### TASK BRIEF
Check every line of the material below for the string "core". State how many lines have it.

### INPUT DATA
-- ==== Sys2Proof/Machine/Flags.lean ====
section
/-! DEFINITION. The status byte's flags and every flag computation of the spec (R12, R25, R190, R191, R203, R214, R229). -/

namespace Sys2Proof.Machine

/-- The bit position of a flag in P (R25). -/
def Flag.index : Flag → Nat
  | .c => 0
  | .z => 1
  | .i => 2
  | .d => 3
  | .b => 4
  | .u => 5
  | .v => 6
  | .n => 7

/-- The mask of a flag (R25). -/
def Flag.mask (f : Flag) : Byte := 1#8 <<< f.index

/-- `P.f` read from a status byte (R9). -/
def getFlag (p : Byte) (f : Flag) : Bool := p.getLsbD f.index

/-- A status byte after `P.f <- v` (R9). -/
def putFlag (p : Byte) (f : Flag) (v : Bool) : Byte := if v then p ||| f.mask else p &&& ~~~f.mask

/-- The bit 7 of a byte, `v[7]`. -/
def bit7 (v : Byte) : Bool := v.getLsbD 7

/-- `setZN(v)` (R12). -/
def setZN (p v : Byte) : Byte := putFlag (putFlag p .z (v = 0)) .n (bit7 v)

/-- The 16-bit intermediate sum `t` of ADC (R190): `zext_16(A) + zext_16(m) + zext_16(P.C)`. -/
def sumWithCarry (a m : Byte) (carry : Bool) : Addr :=
  a.setWidth 16 + m.setWidth 16 + (if carry then 1#16 else 0#16)

/-- The 8-bit result of ADC, `t[7:0]` (R190). -/
def addResult (a m : Byte) (carry : Bool) : Byte := (sumWithCarry a m carry).setWidth 8

/-- The carry out of ADC, `t[8]` (R190). -/
def addCarry (a m : Byte) (carry : Bool) : Bool := (sumWithCarry a m carry).getLsbD 8

/-- The overflow of ADC (R190): the sign-agreement formula `(~(A ^ m) & (A ^ r) & 0x80) != 0`. -/
def addOverflow (a m : Byte) (carry : Bool) : Bool :=
  decide ((~~~(a ^^^ m)) &&& (a ^^^ addResult a m carry) &&& 0x80#8 ≠ 0#8)

/-- The status byte after ADC (R190): C, Z, V, N. -/
def addFlags (p a m : Byte) : Byte :=
  let carry := getFlag p .c
  let r := addResult a m carry
  putFlag (putFlag (putFlag (putFlag p .c (addCarry a m carry)) .z (r = 0)) .v (addOverflow a m carry)) .n (bit7 r)

/-- The operand SBC adds, `m ^ 0xFF` (R191). -/
def complemented (m : Byte) : Byte := m ^^^ 0xFF#8

/-- The status byte after BIT (R203): Z from `A & m`, N and V from the operand. -/
def bitFlags (p a m : Byte) : Byte :=
  putFlag (putFlag (putFlag p .z (a &&& m = 0)) .n (m.getLsbD 7)) .v (m.getLsbD 6)

/-- The status byte after a shift or rotate (R214): C the bit shifted out, Z and N from the result. -/
def shiftFlags (p r : Byte) (out : Bool) : Byte := setZN (putFlag p .c out) r

/-- The status byte after a compare (R229): C is `reg >= m` unsigned, Z and N from the difference. -/
def compareFlags (p reg m : Byte) : Byte :=
  putFlag (putFlag (putFlag p .c (m ≤ reg)) .z (reg - m = 0)) .n (bit7 (reg - m))

/-- The status byte that an irq or nmi entry pushes and leaves before setting I (R325): B cleared, U set. -/
def entryStatus (p : Byte) : Byte := putFlag (putFlag p .b false) .u true

end Sys2Proof.Machine
end

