-- ==== Sys2Proof/Certificates/Slice0/Obligations.lean ====
section
/-! DEFINITION. The statements for the provers. Rule numbers are those of spec/; "log n" is notes/assumptions/n.md. -/

section Statements

open Sys2Proof Sys2Proof.Machine

/-! Encoding. -/

/-- R120 to R124: decoding the bytes of a well-formed instruction gives it back, with every operand value, whatever bytes
follow. The opcode bytes themselves are the spec's (log 10, log 9). -/
def Obligations.DecodeEncodeRoundTrip : Prop :=
  ∀ (i : Instr) (rest : List Byte), i.wf = true → decode (encode i ++ rest) = .ok (i, rest)

/-- R120: what the decoder reads is well-formed, and its bytes are the bytes that were read: no two byte strings decode to one
instruction, and no bit is dropped. -/
def Obligations.EncodeDecodeRoundTrip : Prop :=
  ∀ (bytes rest : List Byte) (i : Instr), decode bytes = .ok (i, rest) → i.wf = true ∧ bytes = encode i ++ rest

/-- R129: decoding succeeds at every address of every state; the length is that of R124, and the bytes are those a bus read
returns at PC and the one or two addresses after it, modulo 2^16, where none of them is in the peripheral's window. -/
def Obligations.EveryFetchDecodes : Prop :=
  ∀ s : State, ∃ i : Instr, decode (fetchBytes s).1 = .ok (i, []) ∧ i.wf = true ∧
    (fetchBytes s).1.length = i.length ∧ (i.length = 1 ∨ i.length = 2 ∨ i.length = 3) ∧
    ((inWindow s.pc = false ∧ inWindow (s.pc + 1) = false ∧ inWindow (s.pc + 2) = false) →
      (fetchBytes s).1 = [busValue s.pc s, busValue (s.pc + 1) s, busValue (s.pc + 2) s].take i.length ∧
      (fetchBytes s).2 = s)

/-- The operand syntax table of R130 (D30) and the words of the opcode matrix (D1, log 10): one or more words of every family
and operand form. -/
def Obligations.WordsDecodeAsTheTablesSay : Prop :=
  decode [0x18] = .ok (.clc, []) ∧
  decode [0x0A] = .ok (.asl .acc, []) ∧
  decode [0xA9, 0x10] = .ok (.lda (.imm 0x10), []) ∧
  decode [0xA5, 0x10] = .ok (.lda (.zp0 0x10), []) ∧
  decode [0xB5, 0x10] = .ok (.lda (.zpx 0x10), []) ∧
  decode [0xB6, 0x10] = .ok (.ldx (.zpy 0x10), []) ∧
  decode [0xD0, 0xFB] = .ok (.bne 0xFB, []) ∧
  decode [0x4C, 0x00, 0x80] = .ok (.jmp (.abs 0x8000), []) ∧
  decode [0xBD, 0xFF, 0x20] = .ok (.lda (.abx 0x20FF), []) ∧
  decode [0x99, 0x00, 0x02] = .ok (.sta (.aby 0x0200), []) ∧
  decode [0x6C, 0xFF, 0x30] = .ok (.jmp (.ind 0x30FF), []) ∧
  decode [0xA1, 0x20] = .ok (.lda (.izx 0x20), []) ∧
  decode [0xB1, 0x20] = .ok (.lda (.izy 0x20), []) ∧
  decode [0x20, 0x00, 0x90] = .ok (.jsr 0x9000, []) ∧
  decode [0x6D, 0x34, 0x12] = .ok (.adc (.abs 0x1234), []) ∧
  decode [0xE9, 0x10] = .ok (.sbc (.imm 0x10), []) ∧
  decode [0x25, 0x10] = .ok (.and (.zp0 0x10), []) ∧
  decode [0x1D, 0xFF, 0x02] = .ok (.ora (.abx 0x02FF), []) ∧
  decode [0x49, 0xFF] = .ok (.eor (.imm 0xFF), []) ∧
  decode [0x2C, 0x00, 0x02] = .ok (.bit (.abs 0x0200), []) ∧
  decode [0x46, 0x10] = .ok (.lsr (.zp0 0x10), []) ∧
  decode [0x2E, 0x00, 0x02] = .ok (.rol (.abs 0x0200), []) ∧
  decode [0x7E, 0xFF, 0x02] = .ok (.ror (.abx 0x02FF), []) ∧
  decode [0xD1, 0x86] = .ok (.cmp (.izy 0x86), []) ∧
  decode [0xE0, 0x05] = .ok (.cpx (.imm 0x05), []) ∧
  decode [0xCC, 0x34, 0x12] = .ok (.cpy (.abs 0x1234), []) ∧
  decode [0xE8] = .ok (.inx, []) ∧
  decode [0xAA] = .ok (.tax, []) ∧
  decode [0x98] = .ok (.tya, []) ∧
  decode [0x9A] = .ok (.txs, []) ∧
  decode [0x48] = .ok (.pha, []) ∧
  decode [0x08] = .ok (.php, []) ∧
  decode [0x68] = .ok (.pla, []) ∧
  decode [0x28] = .ok (.plp, []) ∧
  decode [0x00] = .ok (.brk, []) ∧
  decode [0x60] = .ok (.rts, []) ∧
  decode [0x40] = .ok (.rti, []) ∧
  decode [0xC6, 0x10] = .ok (.dec (.zp0 0x10), []) ∧
  decode [0x1A] = .ok (.nop 0x1A, []) ∧
  decode [0x02] = .ok (.xxx 0x02, [])

/-! The step. -/

/-- R100, R150 (the list of host calls is the model's, log 2): at an instruction boundary, when the host's next call is a system
tick that reaches the CPU, a step clocks the peripheral, fetches the bytes at PC, executes the instruction they encode, counts
CYC down by one and SYSCLK up by one. -/
def Obligations.StepRunsTheDecodedInstruction : Prop :=
  ∀ (s : State) (i : Instr), nextCall s = .clock → s.sysclk % 3 = 0 → s.cyc = 0 → i.wf = true →
    let ticked := periphClock { s with host := s.host.tail }
    (fetchBytes ticked).1 = encode i →
    ∃ t, exec i (fetchBytes ticked).2 = .next t ∧ step s = .next { t with cyc := t.cyc - 1, sysclk := t.sysclk + 1 }

/-- R100: one system tick clocks the peripheral first; it reaches the CPU exactly when SYSCLK mod 3 is 0, and a CPU tick with
CYC above 0 only counts (R153); SYSCLK counts up in every tick. -/
def Obligations.TickThatStartsNoInstruction : Prop :=
  ∀ s : State, nextCall s = .clock → (s.sysclk % 3 ≠ 0 ∨ s.cyc ≠ 0) →
    ∃ t, step s = .next t ∧ t.sysclk = s.sysclk + 1 ∧ t.cyc = (if s.sysclk % 3 = 0 then s.cyc - 1 else s.cyc) ∧
      t.host = s.host.tail ∧ t.cart = (periphClock s).cart ∧ IdleKept { s with host := s.host.tail } t

/-- R321: there are no faults. Whatever the state, the host's call and the bytes at PC, a step goes on. -/
def Obligations.NoStepStops : Prop := ∀ s : State, ∃ t, step s = .next t

/-- R153: an instruction of total `n` occupies exactly `n` CPU ticks. With no host event, after `k` CPU ticks from the boundary,
for every `k` from 1 to `n`, the machine is where the instruction left it and CYC is `n - k`; so the next boundary comes after
`n` CPU ticks. -/
def Obligations.InstructionTakesItsTotalOfTicks : Prop :=
  ∀ (s u : State) (i : Instr), s.host = [] → s.sysclk % 3 = 0 → s.cyc = 0 → i.wf = true →
    (fetchBytes (periphClock s)).1 = encode i → exec i (fetchBytes (periphClock s)).2 = .next u →
    2 ≤ u.cyc ∧
    ∀ k, 1 ≤ k → k ≤ u.cyc →
      ∃ t : State, core.run (3 * k) s = .next t ∧ t.cyc = u.cyc - k ∧ t.sysclk = s.sysclk + 3 * k ∧ IdleKept u t

/-! The invariant. -/

/-- The state after reset meets the invariant. Its cartridge and RAM contents are the model's choice (log 3, log 4). -/
def Obligations.ResetMeetsTheInvariant : Prop := State.reset.Inv

/-- R27, R33, R36, R37, R83: every step keeps the invariant. -/
def Obligations.EveryStepKeepsTheInvariant : Prop := ∀ s t : State, s.Inv → step s = .next t → t.Inv

/-- R365, R41 (the spec's decisions D21, D24): the launch state of an image that loads as valid. -/
def Obligations.LaunchState : Prop :=
  ∀ (image : List Byte) (ramInit chrRamInit : Memory),
    (Cartridge.load image chrRamInit).valid = true →
    ramInit.wf = true → ramInit.within 2048 = true → chrRamInit.wf = true → chrRamInit.within 8192 = true →
    let t := launch image ramInit chrRamInit
    t.a = 0x00 ∧ t.x = 0x00 ∧ t.y = 0x00 ∧ t.sp = 0xFD ∧ t.p = 0x20 ∧ t.cyc = 8 ∧ t.sysclk = 0 ∧
    t.ir = 0x00 ∧ t.ea = 0x0000 ∧ t.rel = 0x0000 ∧ t.m = 0x00 ∧ t.ram = ramInit ∧ t.cart = Cartridge.load image chrRamInit ∧
    t.pc = Addr.ofBytes (busValue 0xFFFC t) (busValue 0xFFFD t) ∧ t.Inv

/-- R362 (an inference the spec marks as its own): after a bus reset, with no further host event, 24 system ticks pass with no
architectural change, and then CYC is 0 and SYSCLK is 24; the 25th tick clocks the peripheral, fetches and executes the first
instruction and counts. -/
def Obligations.FirstInstructionAfterReset : Prop :=
  ∀ s : State, ∃ t : State, core.run 25 { s with host := [.busReset] } = .next t ∧
    t.cyc = 0 ∧ t.sysclk = 24 ∧ IdleKept (busReset { s with host := [] }) t ∧
    (∃ i u, decode (fetchBytes (periphClock t)).1 = .ok (i, []) ∧ exec i (fetchBytes (periphClock t)).2 = .next u ∧
      step t = .next { u with cyc := u.cyc - 1, sysclk := 25 }) ∧
    ∀ k, 1 ≤ k → k < 22 → ∃ u : State, core.run (k + 1) { s with host := [.busReset] } = .next u ∧ u.cyc ≠ 0

/-! The bus and the cartridge. -/

/-- R66: the 2 048 RAM bytes appear four times below 0x2000: a byte written at one of the four addresses is read at all four,
and at no other address outside the peripheral's window does anything change. -/
def Obligations.RamAppearsFourTimes : Prop :=
  ∀ (s : State) (k : Nat) (m n : Nat) (v : Byte), k < 2048 → m < 4 → n < 4 → s.ram.wf = true →
    let t := busWrite (BitVec.ofNat 16 (k + 2048 * m)) v s
    busValue (BitVec.ofNat 16 (k + 2048 * n)) t = v ∧
    busValue (BitVec.ofNat 16 (k + 2048 * n)) s = s.ram.read k ∧
    ∀ addr : Addr, inWindow addr = false → (addr.toNat < 8192 → addr.toNat % 2048 ≠ k) → busValue addr t = busValue addr s

/-- R64: who answers a read, by the decision order of the rule, for whatever the cartridge claims (the peripheral's answer is a
free value and the record of it is the model's, log 6); and R72: only a read in the
peripheral's window leaves anything behind. -/
def Obligations.BusReadOrder : Prop :=
  ∀ (addr : Addr) (s : State),
    (∀ off, s.cart.claimReadCpu addr = some off → busValue addr s = s.cart.prg.read off) ∧
    (s.cart.claimReadCpu addr = none →
      (addr.toNat ≤ 0x1FFF → busValue addr s = s.ram.read (addr.toNat % 2048)) ∧
      (0x2000 ≤ addr.toNat → addr.toNat ≤ 0x3FFF →
        busValue addr s = Config.periphAnswer s.draws s.periphLog (BitVec.ofNat 3 (addr.toNat % 8)) ∧
        afterRead addr s = { s with
          draws := s.draws + 1
          periphLog := .cpuRead (BitVec.ofNat 3 (addr.toNat % 8)) (busValue addr s) :: s.periphLog }) ∧
      (0x4000 ≤ addr.toNat → busValue addr s = 0x00)) ∧
    (inWindow addr = false → afterRead addr s = s)

/-- R65, R70, R85: a write changes RAM only where the cartridge does not claim the address and it is below 0x2000, is recorded in
the peripheral's window (log 6), and is discarded everywhere else; no register and no cartridge byte changes. -/
def Obligations.BusWriteOrder : Prop :=
  ∀ (addr : Addr) (v : Byte) (s : State),
    (∀ off, s.cart.claimWriteCpu addr = some off → busWrite addr v s = s) ∧
    (s.cart.claimWriteCpu addr = none →
      (addr.toNat ≤ 0x1FFF → busWrite addr v s = { s with ram := s.ram.write (addr.toNat % 2048) v }) ∧
      (0x2000 ≤ addr.toNat → addr.toNat ≤ 0x3FFF →
        busWrite addr v s = { s with periphLog := .cpuWrite (BitVec.ofNat 3 (addr.toNat % 8)) v :: s.periphLog }) ∧
      (0x4000 ≤ addr.toNat → busWrite addr v s = s))

/-- R87: NROM maps 0x8000 to 0xFFFF to PRG, by the mask 0x7FFF with more than one bank and 0x3FFF with one; so a one-bank image
appears twice. -/
def Obligations.NromProgramWindow : Prop :=
  ∀ (s : State) (addr : Addr), s.cart.valid = true → s.cart.mapperId = 0x00 →
    (addr < 0x8000#16 → s.cart.claimReadCpu addr = none ∧ s.cart.claimWriteCpu addr = none) ∧
    (0x8000#16 ≤ addr →
      s.cart.claimWriteCpu addr = s.cart.claimReadCpu addr ∧
      (s.cart.header.prgChunks.toNat > 1 → s.cart.claimReadCpu addr = some (addr.toNat - 0x8000) ∧
        busValue addr s = s.cart.prg.read (addr.toNat - 0x8000)) ∧
      (s.cart.header.prgChunks.toNat ≤ 1 → s.cart.claimReadCpu addr = some (addr.toNat % 0x4000) ∧
        busValue addr s = s.cart.prg.read (addr.toNat % 0x4000)))

/-- R88, R90, R91: the peripheral side of a valid NROM cartridge: reads of 0x0000 to 0x1FFF are CHR bytes, writes there are
claimed only when CHR is RAM, and nothing but that CHR byte changes; every other access is unclaimed. -/
def Obligations.NromCharacterWindow : Prop :=
  ∀ (c : Cartridge) (addr : Addr) (v : Byte), c.valid = true → c.mapperId = 0x00 →
    (addr ≤ 0x1FFF#16 → c.readPpu addr = some (c.chr.read addr.toNat)) ∧
    (0x1FFF#16 < addr → c.readPpu addr = none) ∧
    (c.claimsWritePpu addr = true ↔ addr ≤ 0x1FFF#16 ∧ c.header.chrChunks = 0x00) ∧
    (c.claimsWritePpu addr = false → c.writePpu addr v = c) ∧
    (c.claimsWritePpu addr = true →
      c.writePpu addr v = { c with chr := c.chr.write addr.toNat v } ∧
      (c.chr.wf = true → (c.writePpu addr v).readPpu addr = some v) ∧
      ∀ other, other ≠ addr → (c.writePpu addr v).readPpu other = c.readPpu other)

/-- R92 (D23, log 15): an invalid cartridge answers false to every access, so every CPU address from 0x4000 on is open bus and a
reset starts at 0x0000. -/
def Obligations.InvalidCartridgeClaimsNothing : Prop :=
  ∀ (s : State) (addr : Addr) (v : Byte), s.cart.valid = false →
    s.cart.claimReadCpu addr = none ∧ s.cart.claimWriteCpu addr = none ∧
    s.cart.readPpu addr = none ∧ s.cart.claimsWritePpu addr = false ∧ s.cart.writePpu addr v = s.cart ∧
    (0x4000#16 ≤ addr → busValue addr s = 0x00) ∧ (busReset s).pc = 0x0000

/-- R81 to R83: what loading an image makes: bank counts, trainer, mapper id, PRG and CHR bytes; it is valid exactly when the
image is long enough, the mapper id is 0 and there is a PRG bank (D24). R81 gives an image of fewer than 16 bytes no mapper id;
that it has one here, from its bytes and 0x00 for missing ones, is the model's choice (log 21). -/
def Obligations.LoadingAnImage : Prop :=
  ∀ (image : List Byte) (chrRamInit : Memory),
    let c := Cartridge.load image chrRamInit
    let prgBanks := (image.getD 4 0).toNat
    let chrBanks := (image.getD 5 0).toNat
    let p0 := if (image.getD 6 0).getLsbD 2 then 528 else 16
    let c0 := p0 + prgBanks * 16384
    c.mapperId.toNat = ((image.getD 7 0).toNat / 16) * 16 + (image.getD 6 0).toNat / 16 ∧
    (c.valid = true ↔
      16 ≤ image.length ∧ c0 + chrBanks * 8192 ≤ image.length ∧ c.mapperId = 0x00 ∧ prgBanks ≠ 0) ∧
    (c.valid = true →
      (∀ k, k < prgBanks * 16384 → c.prg.read k = image.getD (p0 + k) 0) ∧
      (∀ k, k < chrBanks * 8192 → c.chr.read k = image.getD (c0 + k) 0) ∧
      (chrBanks = 0 → c.chr = chrRamInit) ∧
      c.header.prgChunks.toNat = prgBanks ∧ c.header.chrChunks.toNat = chrBanks)

/-- R345, R18: the peripheral's clock may change CHR-RAM and its own record (log 6, log 7), and nothing else; CHR-ROM, PRG and
the header never change. -/
def Obligations.PeripheralTickTouchesOnlyCharacterRam : Prop :=
  ∀ s : State, ∃ chr log,
    periphClock s = { s with cart := { s.cart with chr := chr }, draws := s.draws + 1, periphLog := log ++ .clocked :: s.periphLog } ∧
    (s.cart.valid = false ∨ s.cart.header.chrChunks ≠ 0x00 → chr = s.cart.chr) ∧
    ∀ k, 0x1FFF < k → chr.read k = s.cart.chr.read k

### ANSWER TO THE EXERCISE
3